Input for this task:
^^^^
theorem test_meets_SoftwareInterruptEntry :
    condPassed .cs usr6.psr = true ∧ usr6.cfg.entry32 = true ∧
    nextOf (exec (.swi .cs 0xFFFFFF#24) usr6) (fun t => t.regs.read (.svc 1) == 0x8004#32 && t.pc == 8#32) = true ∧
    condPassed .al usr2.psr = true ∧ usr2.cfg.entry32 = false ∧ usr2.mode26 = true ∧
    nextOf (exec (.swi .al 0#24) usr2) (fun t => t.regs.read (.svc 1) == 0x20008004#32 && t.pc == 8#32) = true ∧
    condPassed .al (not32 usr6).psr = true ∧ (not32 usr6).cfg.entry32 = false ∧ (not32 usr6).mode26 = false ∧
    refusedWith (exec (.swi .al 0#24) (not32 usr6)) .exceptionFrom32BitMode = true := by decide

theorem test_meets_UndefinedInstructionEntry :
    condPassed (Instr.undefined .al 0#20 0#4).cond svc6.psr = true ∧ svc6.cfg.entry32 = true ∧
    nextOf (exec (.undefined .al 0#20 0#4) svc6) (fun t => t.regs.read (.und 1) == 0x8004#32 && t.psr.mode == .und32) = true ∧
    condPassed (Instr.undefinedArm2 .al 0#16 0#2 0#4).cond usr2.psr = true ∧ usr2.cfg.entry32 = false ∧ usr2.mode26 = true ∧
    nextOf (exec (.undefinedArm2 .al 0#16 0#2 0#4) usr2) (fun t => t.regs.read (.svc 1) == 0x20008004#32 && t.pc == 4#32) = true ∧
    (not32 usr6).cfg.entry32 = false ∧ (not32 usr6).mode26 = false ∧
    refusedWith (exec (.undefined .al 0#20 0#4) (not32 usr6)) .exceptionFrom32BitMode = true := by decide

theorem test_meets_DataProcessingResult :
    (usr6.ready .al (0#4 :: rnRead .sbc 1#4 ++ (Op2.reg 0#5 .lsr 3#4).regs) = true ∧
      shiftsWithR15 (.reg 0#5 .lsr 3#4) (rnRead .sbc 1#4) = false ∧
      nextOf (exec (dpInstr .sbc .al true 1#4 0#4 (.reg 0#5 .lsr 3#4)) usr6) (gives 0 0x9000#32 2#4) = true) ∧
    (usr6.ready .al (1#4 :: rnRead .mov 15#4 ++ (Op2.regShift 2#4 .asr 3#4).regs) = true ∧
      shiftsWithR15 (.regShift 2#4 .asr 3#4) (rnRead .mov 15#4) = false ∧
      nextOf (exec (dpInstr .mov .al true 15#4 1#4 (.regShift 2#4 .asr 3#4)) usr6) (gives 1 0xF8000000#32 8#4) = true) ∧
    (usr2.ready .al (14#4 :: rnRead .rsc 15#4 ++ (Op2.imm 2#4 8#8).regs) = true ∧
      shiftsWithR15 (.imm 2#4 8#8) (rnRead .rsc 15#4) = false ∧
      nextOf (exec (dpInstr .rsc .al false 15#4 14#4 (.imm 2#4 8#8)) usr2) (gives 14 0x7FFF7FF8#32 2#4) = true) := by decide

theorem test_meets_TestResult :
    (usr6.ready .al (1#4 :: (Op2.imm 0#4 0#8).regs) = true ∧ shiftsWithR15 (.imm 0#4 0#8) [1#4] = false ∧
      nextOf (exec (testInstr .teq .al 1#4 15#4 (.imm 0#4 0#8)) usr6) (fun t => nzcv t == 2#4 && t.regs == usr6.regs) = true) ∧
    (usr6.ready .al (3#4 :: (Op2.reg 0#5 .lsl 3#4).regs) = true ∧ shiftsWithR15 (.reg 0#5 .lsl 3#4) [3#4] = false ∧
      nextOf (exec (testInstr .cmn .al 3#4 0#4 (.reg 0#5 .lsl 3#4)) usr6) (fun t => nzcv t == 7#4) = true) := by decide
^^^^
Action item: State the number of lines in the data that carry "dpInstr", and add nothing to it.

Answer to this exercise: 3